In addition, the undersigned agrees that, without the prior written consent of the Placement Agent, it will not, during the Lock-Up Period, make any demand for or exercise any right with respect to, the registration of any Common Shares or any security convertible into or exercisable or exchangeable for Common Shares other than as contemplated in the registration statement relating to the Offering.
The initial Lock-Up Period will commence on the date of this Lock-Up Agreement and continue and include the date that is 360 days after the date of the final prospectus used to sell the Company’s securities in the Offering pursuant to the Placement Agent Agreement, provided, however if (1) during the last 17 days of the initial Lock-Up Period, the Company releases earnings results or material news or a material event relating to the Company occurs or (2) prior to the expiration of the initial Lock-Up Period, the Company announces that it will release earnings results during the 16-day period beginning on the last day of the initial Lock-Up Period, then in each case the Lock-Up Period will be extended until the expiration of the 18-day period beginning on the date of release of the earnings results or the occurrence of the material news or material event, as applicable, unless the Placement Agent waives, in writing, such extension.
Notwithstanding the foregoing, (1) the undersigned may transfer the Undersigned’s Securities (i) as a bona fide gift or gifts and (ii) to any trust for the direct or indirect benefit of the undersigned or the immediate family of the undersigned, (2) commencing 180 days from the date of the final prospectus, the undersigned may transfer or sell the Undersigned’s Securities during the Lock-Up Period with the agreement by the transferee that it will be bound by the terms of this Lock-Up Agreement or (3) if the undersigned is a corporation, company, business trust, association, limited liability company, partnership, limited liability partnership, limited liability limited partnership or other entity (collectively, the “Entities” or, individually, the “Entity”), the undersigned may transfer Common Shares or securities convertible into or exchangeable or exercisable for any Common Shares to any person or Entity which controls, is directly or indirectly controlled by, or is under common control with the undersigned and, if the undersigned is a partnership or limited liability company, it may transfer the Common Shares or securities convertible into or exchangeable or exercisable for any Common Shares to its partners, former partners or an affiliated partnership (or members, former members or an affiliated limited liability company) managed by the same manager or managing partner (or managing member, as the case may be) or management company, or managed by an entity controlling, controlled by, or under common control with, such manager or managing partner (or managing member) or management company in accordance with partnership (or membership) interests; provided, in each case of transfer pursuant to clause (1) or (3), that (x) such transfer shall not involve a disposition for value, (y) the transferee agrees in writing with the Placement Agent to be bound by the terms of this Lock-Up Agreement, and (z) no filing by any party under Section 16(a) of the Securities Exchange Act of 1934, as amended (the “Exchange Act”), shall be required or shall be made voluntarily in connection with such transfer. For purposes of this Lock-Up Agreement, “immediate family” shall mean any relationship by blood, marriage or adoption, not more remote than first cousin.

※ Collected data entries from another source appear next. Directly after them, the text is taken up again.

-- ==== Sys2Proof/Tests/Slice0.lean ====
section
/-! SUPPORT. The model's own tests: ill-formed terms that the check refuses, the check values and examples
of the spec, one or two small steps of each row, and for each statement concrete operands and states
that meet its hypotheses. -/

namespace Sys2Proof.Tests

open Sys2Proof Sys2Proof.Machine

-- One theorem after another: as many threads as theorems would fill the memory.
set_option Elab.async false

/-! ### Helpers -/

/-- The state after a command, and the state itself where there is none. -/
def after (c : Instr) (s : State) : State :=
  match exec c s with
  | .next t                => t
  | .fault _ | .refused _  => s

/-- A port in READY that rests. -/
def resting : Port := { Port.reset with phase := .ready, tx := .idle }

/-- The hub after bring-up: every port READY and resting. -/
def up : State := State.reset.withPorts (Vector.replicate 4 resting)

/-- The state with a change to one port. -/
def onPort (s : State) (p : PortId) (f : Port → Port) : State := s.setPort p (f (s.port p))

/-- The state with a change to one group. -/
def onGroup (s : State) (g : GroupId) (f : SyncGroup → SyncGroup) : State := s.setGroup g (f (s.group g))

/-- The state with a change to the upstream port. -/
def onUpstream (s : State) (f : Upstream → Upstream) : State := s.withUpstream (f s.upstream)

/-- A management command of tag 5. -/
def command (payload : List Byte) : MgmtCommand := { tag := 5, payload := payload }

/-- The agent has accepted one command. -/
def asked (payload : List Byte) (s : State) : State :=
  (s.withAgent { queue := [command payload], inExecution := none }).withRet { s.ret with reserved := 1 }

/-- The payloads of the return queue. -/
def answers (s : State) : List (List Byte) := s.ret.entries.map Entry.payload

/-- A window of the 2×2 wall of section 2.7. -/
def wallWindow (column line : Nat) : Window :=
  { firstColumn := column, width := 960, firstLine := line, height := 540 }

/-- The fields of stream 0 of the wall. -/
def wallFields : EntryClass :=
  .pixel 3 #v[some (wallWindow 0 0), some (wallWindow 960 0), some (wallWindow 0 540),
    some (wallWindow 960 540)]

/-- The fields of a command stream of the wall with this Return limit. -/
def wallCommand (limit : Nat) : EntryClass :=
  .command 256 limit [{ lead := 0x51, continuation := 0x52 }]

/-- The entries of streams 0, 1, 2 and 5 of the wall. -/
def wallBank : Bank :=
  (((((Vector.replicate 31 StreamEntry.off).set 0 (.on 15 0 wallFields)).set 1
    (.on 15 1 (wallCommand 16))).set 2 (.on 1 1 (wallCommand 64))).set 5 (.on 8 1 (wallCommand 64)))

/-- The wall of section 2.7, running. -/
def wall : State := up.withTable { active := wallBank, staged := wallBank, commit := .none }

/-- A header. -/
def header (kind : Byte) (stream : Nat) (ack : Bool) (tag : Tag) (length : Nat) : Header :=
  { kind := kind, stream := stream, ackRequest := ack, tag := tag, line := 0, column := 0
    length := length }

/-- The host is in a burst, with this header in progress. -/
def inPacket (s : State) (h : Header) : State :=
  onUpstream s fun x => { x with rx := .inBurst, inProgress := some h }

/-- The host is in a burst, with no packet in progress. -/
def inBurst (s : State) : State := onUpstream s fun x => { x with rx := .inBurst }

/-- A packet from a tile with a good header and payload check. -/
def tilePacket (kind : Byte) (tag : Tag) (payload : List Byte) : TilePacket :=
  { header := composeHeader kind 0 false tag 0 0 payload.length, payload := payload
    check := crc16 payload }

/-- An exchange. -/
def exchange (tag : Tag) (answers : Answers) : Exchange :=
  { tag := tag, answers := answers, reply := none, errorWord := none, ackSeen := false
    badCheck := false, oversize := false, orphan := false }

/-- A port whose tile holds the link in this exchange. -/
def lent (phase : PortPhase) (rx : RxState) (e : Exchange) : Port :=
  { resting with
    phase := phase, holder := .tile, rx := rx, exchange := some e
    answerTimer := if phase = .waiting then some 1000 else none }

/-- A WRITE piece. -/
def piece (tag : Tag) (ack : Bool) (index count : Nat) (link : Option Tag) : Piece :=
  { kind := .write, outStream := 1, tag := tag, ackRequest := ack, position := none, payload := [0x30]
    answerRequired := ack, returnLimit := none, place := some { index := index, count := count }
    link := link }

/-- A port that sends the head of this queue. -/
def sending (queue : List Piece) : Port :=
  { resting with phase := .sending, tx := .piece ((queue.head?).elim [] Piece.wire), queue := queue }

/-- An OPEN record with these parts. -/
def opened (kind : RequestKind) (parts : List PortRecord) : Transaction :=
  { kind := kind, stream := 2, state := .opened, deadline := some 1, parts := parts, data := none }

/-- A part that is not settled. -/
def part (p : PortId) (state : PartState) : PortRecord :=
  { port := p, state := state, isPartial := false, errorWord := none }

/-- A return turn at this phase. -/
def inTurn (s : State) (budget sent : Nat) (phase : TurnPhase) : State :=
  onUpstream s fun x => { x with
    direction := .holder, turn := some { budget := budget, sent := sent, phase := phase, wire := [] } }

/-- An event in a shared slot. -/
def event : Entry := { kind := .event, tag := 0, stream := 31, payload := [4, 0], slot := .shared }

/-- A completion REPORT of tag 3. -/
def report : Entry :=
  { kind := .report, tag := 3, stream := 2, payload := [0x21, 0, 1, 0, 2, 0, 0, 0], slot := .reportOf 3 }

/-! ### Well-formedness: each check refuses an ill-formed term -/

theorem test_cut_too_long_host :
    (Instr.upstreamBurstOpen (List.replicate 4108 0)).wellFormed = false := by decide +kernel
theorem test_cut_too_long_host_close :
    (Instr.upstreamBurstClose (List.replicate 4108 0)).wellFormed = false := by decide +kernel
theorem test_cut_too_long_tile :
    (Instr.tileBurstOpen 0 (List.replicate 4108 0)).wellFormed = false := by decide +kernel
theorem test_cut_too_long_tile_close :
    (Instr.tileBurstClose 0 (List.replicate 4108 0)).wellFormed = false := by decide +kernel
theorem test_header_of_nine_bytes :
    (Instr.headerArrival (List.replicate 9 0)).wellFormed = false := by decide +kernel
theorem test_payload_empty : (Instr.packetArrival [] 0).wellFormed = false := by decide +kernel
theorem test_payload_too_long :
    (Instr.packetArrival (List.replicate 4097 0) 0).wellFormed = false := by decide +kernel
theorem test_tile_header_of_eleven_bytes :
    (Instr.replyArrival 0 { header := List.replicate 11 0, payload := [], check := 0 }).wellFormed
      = false := by decide +kernel
theorem test_tile_payload_too_long :
    (Instr.faultArrival 0
      { header := List.replicate 10 0, payload := List.replicate 4097 0, check := 0 }).wellFormed
      = false := by decide +kernel
theorem test_tile_bad_packet_ill_formed :
    (Instr.tileBadPacket 0 { header := [], payload := [], check := 0 }).wellFormed = false := by
  decide +kernel
theorem test_tile_stray_packet_ill_formed :
    (Instr.tileStrayPacket 0 { header := [], payload := [], check := 0 }).wellFormed = false := by
  decide +kernel

/-! ### Wire formats -/

/-- The catalogued check values of the two polynomials of R11 over the digits 1 to 9. -/
theorem test_crc8_of_digits :
    crc8 [0x31, 0x32, 0x33, 0x34, 0x35, 0x36, 0x37, 0x38, 0x39] = 0xF4 := by decide +kernel
theorem test_crc16_of_digits :
    crc16 [0x31, 0x32, 0x33, 0x34, 0x35, 0x36, 0x37, 0x38, 0x39] = 0x29B1 := by decide +kernel

/-- The header of a slice in section 10.2. -/
theorem test_slice_header :
    composeHeader 0x11 0 false 0 60 320 1920
      = [0x11, 0x00, 0x00, 0x3C, 0x0A, 0x00, 0x00, 0x07, 0x80, 0x8D] := by decide +kernel
theorem test_slice_header_read :
    (judgeHeader [0x11, 0x00, 0x00, 0x3C, 0x0A, 0x00, 0x00, 0x07, 0x80, 0x8D]).map
      (fun h => (h.kind, h.line, h.column, h.length)) = some (0x11, 60, 320, 1920) := by decide +kernel

/-- The table gives no row any bits, so no word spells a command. -/
theorem test_no_word_spells_a_command :
    decodeTableWord 8 0 = none ∧ State.reset.withFetchWord 8 0 = State.reset := by decide +kernel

In addition, the foregoing restrictions shall not apply to (i) the exercise of stock options granted pursuant to the Company’s equity incentive plans; provided that it shall apply to any of the securities issued upon such exercise, or (ii) the establishment of any contract, instruction or plan (a “Plan”) that satisfies all of the requirements of Rule 10b5-1(c)(1)(i)(B) under the Exchange Act; provided that no sales of the Undersigned’s Securities shall be made pursuant to
such a Plan prior to the expiration of the Lock-Up Period (as such may have been extended pursuant to the provisions hereof), and such a Plan may only be established if no public announcement of the establishment or existence thereof and no filing with the SEC or other regulatory authority in respect thereof or transactions thereunder or contemplated thereby, by the undersigned, the Company or any other person, shall be required, and no such announcement or filing is made voluntarily, by the undersigned, the Company or any other person, prior to the expiration of the Lock-Up Period (as such may have been extended pursuant to the provisions hereof).
In furtherance of the foregoing, the Company and its transfer agent and registrar are hereby authorized to decline to make any transfer of shares of the Undersigned’s Securities if such transfer would constitute a violation or breach of this Lock-Up Agreement.
The undersigned understands that the undersigned shall be released from all obligations under this Lock-Up Agreement and this Lock-Up Agreement shall be terminated if (i) the Company or the Placement Agent inform the other that it does not intend to proceed with the Offering, (ii) the Registration Statement does not become effective, (iii) the closing of the Offering does not occur on or before December 31, 2015, or (iv) if the Placement Agent Agreement (other than the provisions thereof which survive termination) shall terminate or be terminated prior to payment for and delivery of the securities to be sold thereunder.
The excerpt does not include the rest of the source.